On a side note, when I pulled my old compressor off the clutch had absolutely no resistance. I assume the shaft broke. But that's what I found when I pulled it off. The guy before me over charged the system and when I bought it I never thought to check it because it worked. But it buried my gauge when I hooked it up. I'm going to put seals in it and an orifice tube while it has no pressure to be safe. It's actually a compressor off of an f150 so the pulley is larger but my van is sectioned off behind the side cargo doors do hopefully it wont present a problem. Roof is stupidly painted black with no headliner, this weekend the roof is getting a coat of white paint and issue is getting some thin insulation and a headliner. As well as side panels. Tint in near future. Doing everything I can ti keep this extra large toaster oven as cool as possible
If it were me I would personally consider swapping the clutch and pulley to the new pump, just for the fact you wouldn't need to worry about belt length.
I looked at your thread view count and it did get a lot of hits without any response, i'm kind of surprised no one threw out any suggestions even if it was a shot in the dark or as simple as suggesting you put gauges on it....
I'm not going to claim 100° isn't hot but I'll take it any day over the few days we have that it's 95°+ and 60-70% humidity, it doesn't even feel good to sweat it just makes you wet and hot (and not in a good way). Either way it really makes you appreciate a functioning vehicle AC system!
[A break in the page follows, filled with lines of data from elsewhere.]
-- ==== Sys2Proof/Tests/Slice0.lean ====
section
/-!
SUPPORT. Tests on small states: the checks of WellFormed, the CRCs, the worked figures of the manual, one or two
runs of each command, and for each obligation with hypotheses a state and operands that meet them.
-/
open Sys2Proof Sys2Proof.Machine

namespace Sys2Proof.Tests

set_option Elab.async false

/-! ### Helpers -/

/-- The command answers a next state that `p` accepts. -/
def gives (c : Instr) (s : State) (p : State → Bool) : Bool :=
  match exec c s with
  | .next t => p t
  | _ => false

/-- RESET_N is high, no hand-over waits and no frame is held. -/
def ready (s : State) : Bool := !s.resetLow && s.handovers.isEmpty && s.hlc.slots.isEmpty

theorem calm_of_ready {s : State} (h : ready s = true) : s.calm := by
  simp [ready] at h
  exact ⟨h.1.1, h.1.2⟩

theorem takes_of_ready {s : State} (h : ready s = true) (k t : Byte) (b : List Byte) : s.takes k t b :=
  ⟨calm_of_ready h, .inl (by simp [ready] at h; exact h.2)⟩

/-- The reply that waits. -/
def replyIs (k t : Byte) (b : List Byte) (s : State) : Bool := s.hlc.reply = some ⟨k, t, b⟩

/-- The status of the reply that waits. -/
def statusIs (st : Byte) (s : State) : Bool := (s.hlc.reply.bind fun r => r.body.head?) = some st

/-- Items set in the image. -/
def withItems (l : List (ItemName × Int)) (s : State) : State :=
  { s with sst.image := l.foldl (fun m p => m.put p.1 p.2) s.sst.image }

def inMode (m : Mode) (s : State) : State := { s with sst.mode := m }

/-- Two sets, a plant and three feeders installed; shed list 0 is F1, F2; the merit list is G1, G2. -/
def site : State := withItems
  [(.gen 0 0, 1), (.gen 0 3, 1), (.gen 1 0, 1), (.gen 1 3, 1), (.plant 0 0, 1), (.feeder 0 0, 1), (.feeder 1 0, 1),
    (.feeder 2 0, 1), (.feeder 2 1, 1), (.shed 0 0, 2), (.shed 0 1, 1), (.shed 0 2, 2), (.merit 0, 2),
    (.merit 1, 1), (.merit 2, 2)] State.reset

def setIs (g : Fin 6) (st : SetState) (s : State) : State := modSet g (fun r => { r with state := st }) s
def feederIs (f : Fin 16) (st : FeederState) (s : State) : State :=
  modFeeder f (fun r => { r with state := st }) s

/-- RUN, with min_run 5 s: G1 ONLINE for 5 s and G2 in STANDBY; F1 CLOSED, F2 OPEN_SHED with 300 kW, F3 CLOSED and essential; AUTO on. -/
def live : State :=
  let s := inMode .run (withItems [(.sys 32, 5)] { site with rsc.auto := true, fdc.queue := [1], tick := 5000 })
  let s := modSet 0 (fun r => { r with
    state := .online, running := true, breaker := true, ready := true, minRunMet := true,
    onlineSince := some 0, onlineMs := 5000 }) s
  let s := modSet 1 (fun r => { r with state := .standby, ready := true }) s
  let s := modFeeder 0 (fun r => { r with state := .closed, breaker := true }) s
  let s := modFeeder 1 (fun r => { r with state := .openShed, preShed := some 300 }) s
  modFeeder 2 (fun r => { r with state := .closed, breaker := true }) s

/-- The live state with chain 0 a SHED chain of count 2 bound to C3. -/
def bound : State := { live with
  chains := live.chains.put 0 ⟨some 3, .shed, some 0, 0, 2, .single, none, none, 4⟩ }

def chainIs (n : Fin 6) (c : Chain) (s : State) : State := { s with chains := s.chains.put n c }

/-- Pass record with headroom `h` at 50,000 mHz, kind PERIOD. -/
def passed (h : Int) (s : State) : State :=
  { s with ben.record := { PassRecord.empty with kind := .period, f := some 50000, h := some h } }

/-- An entry stands at level 7. -/
def atSeven (s : State) : State := { s with rsc.active := s.rsc.active.put 6 (some ⟨0, .blackStart, 0⟩) }

def bodyOf (n : Nat) : List Byte := List.replicate n 0

/-! ### WellFormed: an ill-formed term for each check -/

theorem test_body_of_241_is_refused :
    [Instr.identify 0 (bodyOf 241), .read 0 (bodyOf 241), .status 0 (bodyOf 241), .pass 0 (bodyOf 241),
      .write 0 (bodyOf 241), .commit 0 (bodyOf 241), .tune 0 (bodyOf 241), .engage 0 (bodyOf 241),
      .disengage 0 (bodyOf 241), .restart 0 (bodyOf 241), .safe 0 (bodyOf 241), .auto 0 (bodyOf 241),
      .force 0 (bodyOf 241), .clear 0 (bodyOf 241), .ack 0 (bodyOf 241), .bind 0 (bodyOf 241),
      .unbind 0 (bodyOf 241), .step 0 (bodyOf 241), .genset 0 (bodyOf 241), .runtime 0 (bodyOf 241),
      .feeder 0 (bodyOf 241), .plant 0 (bodyOf 241), .blackstart 0 (bodyOf 241),
      .requestUnknown 0 0 (bodyOf 241)].all (fun i => !i.wellFormed) = true := by decide +kernel

theorem test_body_of_240_is_allowed : (Instr.write 0 (bodyOf 240)).wellFormed = true := by decide +kernel

theorem test_known_kinds_are_not_unknown :
    (Instr.requestUnknown 0x01 0 []).wellFormed = false ∧ (Instr.requestUnknown 0x17 0 []).wellFormed = false ∧
    (Instr.requestUnknown 0x00 0 []).wellFormed = true ∧ (Instr.requestUnknown 0x18 0 []).wellFormed = true := by
  decide +kernel

theorem test_empty_arrivals_are_refused :
    (Instr.hostFrameReceived []).wellFormed = false ∧ (Instr.sampleFrameReceived []).wellFormed = false ∧
    (Instr.powerFrame []).wellFormed = false ∧ (Instr.busRecord []).wellFormed = false := by decide +kernel

theorem test_sample_rows_carry_their_own_kinds :
    (Instr.powerFrame (sampleBytes 1 0 0 0)).wellFormed = false ∧
    (Instr.powerFrame (sampleBytes 2 0 0 0)).wellFormed = false ∧
    (Instr.busRecord (sampleBytes 3 1 0 0)).wellFormed = false ∧
    (Instr.powerFrame (sampleBytes 3 1 0 0)).wellFormed = true ∧
    (Instr.busRecord (sampleBytes 1 0 0 0)).wellFormed = true := by decide +kernel

/-! ### CRCs and figures the manual works out -/

/-- The characters "123456789", for which the three CRCs have known values. -/
def nine : List Byte := [0x31, 0x32, 0x33, 0x34, 0x35, 0x36, 0x37, 0x38, 0x39]

theorem test_crcs_of_the_nine_digits :
    crc16 nine = 0x29B1 ∧ crc8 nine ^^^ 0xFF = 0xDF ∧ crc32Final (crc32Run crc32Init nine) = 0xFC891918 := by
  decide +kernel

theorem test_no_row_gives_bits : ∀ n w : Nat, decodeTableWord n w = none := fun _ _ => rfl

/-! ### Steps, time and cascades -/

theorem test_base_states_are_ready :
    ready State.reset = true ∧ ready site = true ∧ ready live = true ∧ ready bound = true := by decide +kernel

/-- A state in which nothing is ready and no command waits. -/
def still : State := { site with hlc.notices := [] }

/-- EmptyQueueLetsTimePass: RESET_N low; a hand-over waits; an event is ready; none is; what waits and what is due is
ready, and a timer a millisecond before its due tick is not. -/
theorem witness_EmptyQueueLetsTimePass :
    ({ still with resetLow := true } : State).pending = [] ∧
    ({ still with handovers := [.examine] } : State).handovers ≠ [] ∧
    (readyEvents State.reset).head? = some .noticeSend ∧ ready State.reset = true ∧
    readyEvents still = [] ∧ ready still = true ∧
    (match step still with | .next t => decide (t.tick = 1) | _ => false) = true ∧
    (match step (modSet 0 (fun r => { r with running := true, accumulator := 999 }) still) with
      | .next t => (t.setRec 0).runSeconds = 1 && (t.setRec 0).accumulator = 0 && (t.setRec 0).revision = 1
      | _ => false) = true ∧
    (let s : State := setIs 0 .stopping (modSet 0 (fun r => { r with timer := some 7 }) { still with
       tick := 7, srx.stage := some (sampleBytes 3 1 0 0), hlc.slots := [⟨0x17, 1, [0]⟩, ⟨0x02, 2, []⟩]
       hlc.reply := some ⟨0x81, 0, [0]⟩, bss.settleTimer := some 8 })
     readyEvents s = [.powerFrame (sampleBytes 3 1 0 0), .replySend, .status 1 [0], .stopTimerExpiry 0] ∧
      isReady s (.stopTimerExpiry 0) ∧ ¬isReady s .settleTimerExpiry ∧
      isReady { s with tick := 8 } .settleTimerExpiry) := by
  refine ⟨by decide +kernel, by decide +kernel, by decide +kernel, by decide +kernel, by decide +kernel,
    by decide +kernel, by decide +kernel, by decide +kernel, by decide +kernel, ⟨by decide +kernel, 7, by decide +kernel⟩,
    fun ⟨d, h, due⟩ => ?_, 8, by decide +kernel⟩
  cases h
  exact absurd due (by decide +kernel)

/-- R196: CHU's raise of C14 is taken before the NONE that CHU reports to RSC later, at the acceptance which its first
report brought; a hand-over of another pair goes in front. -/
theorem test_handovers_of_one_sender_keep_their_order :
    queueUp [.complete .chu 3 .none] [.raise 14 0, .bssSettled] = [.raise 14 0, .complete .chu 3 .none, .bssSettled] ∧
    queueUp [.startResponse 3 .startNext] [.raise 14 0] = [.startResponse 3 .startNext, .raise 14 0] ∧
    (let s : State := withItems [(.cond 3 0, 1)] (modCond 3 (fun r => { r with flag := true })
       { live with rsc.active := (Tab.const 7 none).put 1 (some ⟨2, .chains, 4000⟩) })
     let one := deliverNext { s with handovers := [.complete .chu 2 .done, .raise 14 0] }
     one.handovers = [.startResponse 3 .chains, .raise 14 0] ∧
      (deliverNext one).handovers = [.raise 14 0, .complete .chu 3 .none]) := by decide +kernel

/-- CascadesTakeHandoversInOrder: none waits; one does. -/
theorem witness_CascadesTakeHandoversInOrder :
    site.handovers = [] ∧
    ({ site with handovers := [.raise 20 0, .examine] } : State).handovers = .raise 20 0 :: [.examine] ∧
    (((cascade { site with handovers := [.raise 20 0, .examine] }).condRow 20).flag = true) := by decide +kernel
You mentioned insulation in your van, go to the E series van section on this site and use the thread search tool to find people who have done this. Lots of people have used many different types of insulation to do this.
**UPDATE**
After much frusturation, and a **** ton of money in freon. I think I finally got it completely fixed.
What happened is the replacement compressor with the larger pulley worked fine but was leaking from where the casing bolted together. Bad... pulled it off to exchange it luckily found out the compressor on expeditions with rear air are the same size pulley as stock, score. Found a good one with awesome compression threw her on there worked fantastic...for about 10 min... then the good compression didnt bode well anf blew out an oring at the union. researched a little and broke it down again and replace the orings more freon ran great for 10 min and BAM nothing.... pissed off i slept on it. Decided to break it down once again and replace the orifice which i decided against replacing because it cooled great prior. Come to find out when my original compressor went all the oil sludge up with buckos amounts of metal shavings and when I put the good compressor on it just pushed that crap right through the lines and clogged the orifice up. Broke loose every line up top to the evaporator and dryer blew them both out good, new orifice tube with new orings everywhere. Put it all back together and viola!! 58 degrees at idle in 95 degree sun and 47 degrees running down the road. Fricking awesome! Just finished it today hopefully in a day or so she will hold pressure and be good.
So note to anyone doing A/C work. It is definitely worth the $10 gasket kit and $2 orifice
REPLACE THEM AND BLOW EVERY THING OUT,
I spent $120 bucks in freon on this van. Could have saved a bunch if I wasn't cheap and didn't want to spend the money on orings and an orifice.
REPLACE ORIFICE AND BREAK FITTINGS BY EVAPORATOR AND DRYER AND REPLACE THEM, DO NOT REUSE ORINGS ON FITTING FOR COMPRESSOR AND USE LOTS OF COMPRESSOR OIL, AFTER EVAPORATOR IS BLOWN OUT DUMP SOME OIL IN IT TOO.
from experience it is definitely not worth cutting the corner to try and save 15 bucks.